Что значит смерть – жестокая фатальность, висящая над каждым, неожиданное обретение покоя в этом гадком мире, естественный физический процесс или воля Господа? По чьему предначертанию она властно становится в только ею избранный миг у твоего изголовья? И имеет ли влияние на любимых, недругов и Бога как ты примешь свой последний час? Искать ответы на эти вопросы совершенно одно, когда под твоим окном веселый детский шум, в тени зонтика на дачном кресле или в прокуренной студенческой комнате до хрипоты споря о семи повешенных Леонида Андреева. И абсолютно другое – когда ты приговорен без обжалования. Да, быть убитым на войне, умереть от недуга или старости – горько, но объяснимо. Погибнуть в катастрофе, наводнении, пожаре – чудовищно, но это рок. А к чему отнести смерть в расцвете лет от подобного тебе – той же веры, крови, языка, Родины – только за то, что ты живешь и думаешь непохоже. Но ведь не поднимаешь руку на него, не совершаешь преступления, не оскорбляешь, что и он не похож на тебя. Откуда же у него такое право в отношении тебя? Откуда эта тупая уверенность, что творимое им – во благо и справедливо? И самое страшное – его, уже как палача, не переубедить, ему не покаяться, не объяснить. Нелепость подобной смерти и вместе с тем ее реальность и обыденность находятся за гранью разумного. Но к то же в таком случае сошел с ума? Откуда эта чума напала на страну и не встретила сопротивления, но только жалкую покорность и воинствующее бессердечие? Кто нас так проклял, что сила этого проклятия сравнима в истории только с проклятием народа Давидова? И – за что?

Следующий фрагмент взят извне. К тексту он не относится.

/-- An FP32 result under rounding and `.sat` (R266). -/
def res32 (m : FMod) (v : Num) : Word := w32 (fmtF32.result m.rnd m.sat v)

/-- An FP64 result under rounding and `.sat` (R283). -/
def res64 (m : FMod) (v : Num) : DWord := BitVec.ofNat 64 (fmtF64.result m.rnd m.sat v)

/-- `FADD` (R267). -/
def laneFadd (m : FMod) (a b : Word) : Word :=
  res32 m (((f32 a).negIf m.na).add (isDown m.rnd) ((f32 b).negIf m.nb))

/-- `FSUB` (R267). -/
def laneFsub (m : FMod) (a b : Word) : Word :=
  res32 m (((f32 a).negIf m.na).add (isDown m.rnd) ((f32 b).negIf (!m.nb)))

/-- `FMUL` (R267). -/
def laneFmul (m : FMod) (a b : Word) : Word := res32 m (((f32 a).negIf m.na).mul ((f32 b).negIf m.nb))

/-- `FFMA` (R267). -/
def laneFfma (m : FMod) (a b c : Word) : Word :=
  res32 m (Num.fma (isDown m.rnd) ((f32 a).negIf m.na) ((f32 b).negIf m.nb) ((f32 c).negIf m.nc))

def laneFmin (a b : Word) : Word := w32 (fmtF32.minEnc a.toNat b.toNat)
def laneFmax (a b : Word) : Word := w32 (fmtF32.maxOf a.toNat b.toNat)

/-- Floating-point comparison (R269). -/
def fltCmp (cc : FltCmp) (a b : Num) : Bool :=
  let un := a.isNan || b.isNan
  let o := a.cmp b
  match cc with
  | .eq => !un && o == .eq
  | .ne => un || o != .eq
  | .lt => !un && o == .lt
  | .le => !un && o != .gt
  | .gt => !un && o == .gt
  | .ge => !un && o != .lt
  | .num => !un
  | .nan => un

/-- `FCLASS` (R270). -/
def laneFclass (a : Word) : Word :=
  let s := a.getLsbD 31
  let e := field a.toNat 23 8
  let m := field a.toNat 0 23
  let k :=
    if e = 255 then (if m = 0 then (if s then 0 else 7) else if m < 2 ^ 22 then 8 else 9)
    else if e = 0 then (if m = 0 then (if s then 3 else 4) else (if s then 2 else 5))
    else (if s then 1 else 6)
  w32 (2 ^ k)

/-- `FRND` (R271). -/
def laneFrnd (r : Round) (a : Word) : Word := w32 (fmtF32.round .rn false ((f32 a).integral (.of r)))

/-- `FDIV` (R272). -/
def laneFdiv (r : Round) (a b : Word) : Word := w32 (fmtF32.round (.of r) false ((f32 a).div (f32 b)))

/-- `FSQRT` (R272). -/
def laneFsqrt (r : Round) (a : Word) : Word := w32 (fmtF32.round (.of r) false (f32 a).sqrt)

/-- `FSCALE` (R280): beyond 2^1000 either way the rounded product no longer changes. -/
def laneFscale (r : Round) (a b : Word) : Word :=
  w32 (fmtF32.round (.of r) false ((f32 a).scale (clampInt (-1000) 1000 b.toInt)))

/-- `FEXPO` (R280). -/
def laneFexpo (a : Word) : Word :=
  match f32 a with
  | .fin _ n d => if n = 0 then 0x80000000#32 else wordOf (log2Ratio n d)
  | _ => 0x7FFFFFFF#32

/-- `FMANT` (R280). -/
def laneFmant (a : Word) : Word :=
  match f32 a with
  | .fin s n d => if n = 0 then a else w32 (rne32 ((Num.fin s n d).scale (-(log2Ratio n d))))
  | .inf _ => a
  | .nan => 0x7FC00000#32

/-- The format of a half-width element: BF16 under `.bf` (R281). -/
def halfFmt (bf : Bool) : Fmt := if bf then fmtBF16 else fmtF16

/-- Element k of a packed half-width word. -/
def halfAt (x : Word) (k : Nat) : Nat := field x.toNat (16 * k) 16

/-- A word of two half-width elements. -/
def packHalf (e0 e1 : Nat) : Word := w32 (e0 + e1 * 2 ^ 16)

/-- `HADD2`, `HMUL2` and `HFMA2` (R281): an exact function of the two or three elements, rounded once. -/
def laneHalf (m : HMod) (f : Num → Num → Num → Num) (a b c : Word) : Word :=
  let q := halfFmt m.bf
  let e k := q.result m.rnd m.sat (f (q.value (halfAt a k)) (q.value (halfAt b k)) (q.value (halfAt c k)))
  packHalf (e 0) (e 1)

def laneHadd2 (m : HMod) (a b : Word) : Word := laneHalf m (fun x y _ => x.add (isDown m.rnd) y) a b 0
def laneHmul2 (m : HMod) (a b : Word) : Word := laneHalf m (fun x y _ => x.mul y) a b 0
def laneHfma2 (m : HMod) (a b c : Word) : Word := laneHalf m (fun x y z => Num.fma (isDown m.rnd) x y z) a b c

/-- `HMNMX2` (R281). -/
def laneHmnmx2 (mx bf : Bool) (a b : Word) : Word :=
  let q := halfFmt bf
  let e k := if mx then q.maxOf (halfAt a k) (halfAt b k) else q.minEnc (halfAt a k) (halfAt b k)
  packHalf (e 0) (e 1)

/-- The exact sum of two finite signed ratios over a common denominator. -/
def ratioAdd (a b : Int × Nat) : Int × Nat :=
  if b.2 % a.2 = 0 then (a.1 * (b.2 / a.2 : Nat) + b.1, b.2)
  else if a.2 % b.2 = 0 then (a.1 + b.1 * (a.2 / b.2 : Nat), a.2)
  else (a.1 * b.2 + b.1 * a.2, a.2 * b.2)

/-- Whether a number is a zero of sign `s`. -/
def Num.isZero (s : Bool) : Num → Bool
  | .fin t n _ => n == 0 && t == s
  | _ => false

/-- The exact sum of several terms (R217, R282): NaN and infinities first; an exact zero is the common zero of
all terms, else + or, under `.rd`, -. -/
def exactSum (rd : Bool) (l : List Num) : Num :=
  if l.any Num.isNan then .nan
  else
    let pos := l.any fun v => v == .inf false
    let ng := l.any fun v => v == .inf true
    if pos && ng then .nan
    else if pos then .inf false
    else if ng then .inf true
    else
      let (n, d) := (l.map Num.ratio).foldl ratioAdd (0, 1)
      if n = 0 then
        (if l.all (Num.isZero true) then .fin true 0 1
         else if l.all (Num.isZero false) then .fin false 0 1 else .fin rd 0 1)
      else .fin (n < 0) n.natAbs d

/-- `FDOT2` (R282). -/
def laneFdot2 (m : HMod) (a b c : Word) : Word :=
  let q := halfFmt m.bf
  let p k := (q.value (halfAt a k)).mul (q.value (halfAt b k))
  w32 (fmtF32.result m.rnd m.sat (exactSum (isDown m.rnd) [f32 c, p 0, p 1]))

/-- `DADD`, `DMUL` and `DFMA` (R283). -/
def laneDadd (m : FMod) (a b : DWord) : DWord :=
  res64 m (((f64 a).negIf m.na).add (isDown m.rnd) ((f64 b).negIf m.nb))
def laneDmul (m : FMod) (a b : DWord) : DWord := res64 m (((f64 a).negIf m.na).mul ((f64 b).negIf m.nb))
def laneDfma (m : FMod) (a b c : DWord) : DWord :=
  res64 m (Num.fma (isDown m.rnd) ((f64 a).negIf m.na) ((f64 b).negIf m.nb) ((f64 c).negIf m.nc))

Ради чьего алтаря и роль какой жертвы – слепой, вынужденной, закономерной – мне выпало исполнить? И почему именно мне? Я не стремился к этой роли, бежал ее всегда. Так, почему? Впрочем, это слишком личностный взгляд на смерть, куда легче думать о ней философски. О чем это он, бишь? А! Если всякий исторический распад, называемый революцией, предполагает свое величие для потомков сообразно количеству пролитой крови, то нынешнее пятилетие с 17-го года в сравнении со всеми известными ему по книгам революциями оставило их далеко позади, включая даже багровую Французскую. К чему продолжать бойню еще, когда грандиозность нового мира столь очевидна. Ладно, он не постиг их будущего всемирного значения и потому здесь в Соловках для «перековки» сознания. Возможно, новое мировоззрение нуждается в лагерях. Но как назвать и понять мировоззрение, которое для доказательств своей правоты и силы прибегает к расстрелам, находя для них химерные поводы… Что там, в конце, когда это мировоззрение победит? Но он не увидит…
Путаные мысли Осоргина безостановочно кусались в голове, и унять их не было сил. Скорей бы подъем, утренний перерасчет увядающих тел, и он сможет пойти к ней. Скорей бы…

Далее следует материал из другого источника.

/-- The lines of an L1 with the clean words of those that meet a condition gone. -/
def withoutClean (l : List L1Line) (f : L1Line → Bool) : List L1Line :=
  (l.map fun e => if f e then e.dropClean else e).filter fun e => !e.bytes.isEmpty

/-- The clean words of the lines that meet a condition invalidated (R163, R165, R167). -/
def l1Invalidate (s : State) (c : Nat) (f : L1Line → Bool) : State :=
  (s.noFill c).modCore c fun x => { x with l1 := withoutClean x.l1 f }

/-- Every clean global line of an L1 invalidated. -/
def l1InvalidateAll (s : State) (c : Nat) : State := s.l1Invalidate c fun _ => true

/-- The clean words of the lines that match a signature invalidated (R163). -/
def l1InvalidateSig (s : State) (c : Nat) (g : Sig) : State := s.l1Invalidate c fun e => sigHas g e.line

/-- The line of a core for a local physical line, empty when it has none. -/
def l1Open (s : State) (c line key cls : Nat) : L1Line :=
  (s.l1Find c (s.fab.fid * 2 ^ 33 + line) key).getD
    { line := s.fab.fid * 2 ^ 33 + line, key := key, cls := cls, bytes := [], dirty := [], since := [] }

/-- The invalid words of the sectors a set of offsets touches, filled from the home (the merging fill of R120). -/
def l1Fill (s : State) (e : L1Line) (sectors : List Nat) : L1Line × State :=
  sectors.foldl (fun (acc : L1Line × State) k =>
    let offs := invalidIn acc.1.bytes k
    let (bs, s) := acc.2.lineRead (acc.1.line % 2 ^ 33) acc.1.key acc.1.cls offs
    ({ acc.1 with bytes := putBytes acc.1.bytes (offs.zip bs) }, s)) (e, s)

/-- A plain load of local bytes within one line through an L1. -/
def l1Read (s : State) (c pa key cls n : Nat) : List Byte × State :=
  let e := s.l1Open c (pa / 128) key cls
  let offs := (List.range n).map (pa % 128 + ·)
  let (e, s) := s.l1Fill e (sectorsOf (offs.filter fun o => !wordValid e.bytes o))
  (offs.map fun o => amGet 0 e.bytes o, s.l1Put c e)

/-- A plain store of local bytes within one line into an L1 (R120, R158). -/
def l1Store (s : State) (c pa key cls : Nat) (patch : List (Nat × Byte)) : State :=
  if patch.isEmpty then s
  else
    let patch := patch.map fun b => (pa % 128 + b.1, b.2)
    let e := s.l1Open c (pa / 128) key cls
    let (e, s) := s.l1Fill e (partialSectors e.bytes patch)
    let since := (sectorsOf (offsOf patch)).foldl (fun t k => if (amFind t k).isSome then t else amSet t k s.clock) e.since
    s.l1Put c { e with bytes := putBytes e.bytes patch, dirty := addOffs e.dirty (offsOf patch), since := since }

/-- Valid bytes of an L1 copy brought up to date (R159); `line` names the line as R166 does. -/
def l1Update (s : State) (c line key : Nat) (patch : List (Nat × Byte)) : State :=
  match s.l1Find c line key with
  | none => s
  | some e => s.l1Put c { e with bytes := e.bytes.map fun b => (b.1, amGet b.2 (putBytes [] patch) b.1) }

/-- Before a core reads or writes local bytes at the home, its own dirty sectors there are written back, so that its
accesses to one byte keep program order (R160, log 19). -/
def l1Sync (s : State) (c pa key n : Nat) : State :=
  match s.l1Find c (lineName s.fab.fid pa) key with
  | none => s
  | some e =>
    if e.dirty.isEmpty then s
    else s.l1Writeback c e fun k => pa % 128 / 32 ≤ k && k ≤ (pa % 128 + n - 1) / 32

/-- A core reads local bytes within one line at the home, and its L1 copy follows (R159). -/
def coreHomeRead (s : State) (c pa key cls n : Nat) : List Byte × State :=
  let s := s.l1Sync c pa key n
  let (bs, s) := s.homeRead pa key cls n
  (bs, s.l1Update c (lineName s.fab.fid pa) key (bs.mapIdx fun k b => (pa % 128 + k, b)))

Его Величество Время, проглатывающее и предающее забвению революции и войны, народы и гениев, религии и планеты, бесстрастно отнимало мгновения, оставшиеся до встречи, равно как и мгновения уходящих трех дней.
Наташа тоже проснулась рано, чувствуя некую смущенность от скрипа старой кровати – старушка спала на лавке, но уже встала и хлопотала по хозяйству. В доме ее не было. Наташа быстро поднялась, убрала постель, умылась под рукомойником и села у с тола, глядя в окошко. На двор она стеснялась и боялась выходить. И вообще вся ее решимость кончилась вчера, когда она увидела мужа. По своей природе Наташа была далеко не волевой, но робкой и скромной. Осоргин был старше ее на тринадцать лет, что не мешало ей любить его безотчетно и преданно. Чем обворожил ее этот зрелый мужчина, было непонятно. Он был далеко не красавцем, но с правильными и открытыми чертами лица и выгодно отличался от ее сверстников умом, образованностью и благородством. Он не говорил ей букеты красивых слов, не бегал за ней и не вздыхал по вечерам у ее парадной, в отличие от многих. И как-то получилось, что только с ним она вдруг начала чувствовать себя веселой, спокойной и защищенной. И они через полгода обвенчались. Наташа была счастлива, и по нему видела – он тоже. Однако счастье выдалось недолгим. Семнадцатый год, мерзкая гражданская война, хаос и разруха омрачили их жизнь. А год назад Осоргин пришел домой белый как снег вместе с двумя в кожаных куртках и, заикаясь, сказал, что у него всего десять минут взять с собой самое необходимое. Наташа так и не узнала за что Жора был арестован и лишь три месяца назад получила от него первое письмо из Соловков. И внезапно стала смелой – невыносимость разлуки с ним вдруг стала настолько очевидной, как и одиночество стен. И она решила ехать у нему. И вот приехала, увидела что жив-здоров, успокоилась и снова стала робкой и скромной, как тогда, когда зардевшись, давала согласие на замужество.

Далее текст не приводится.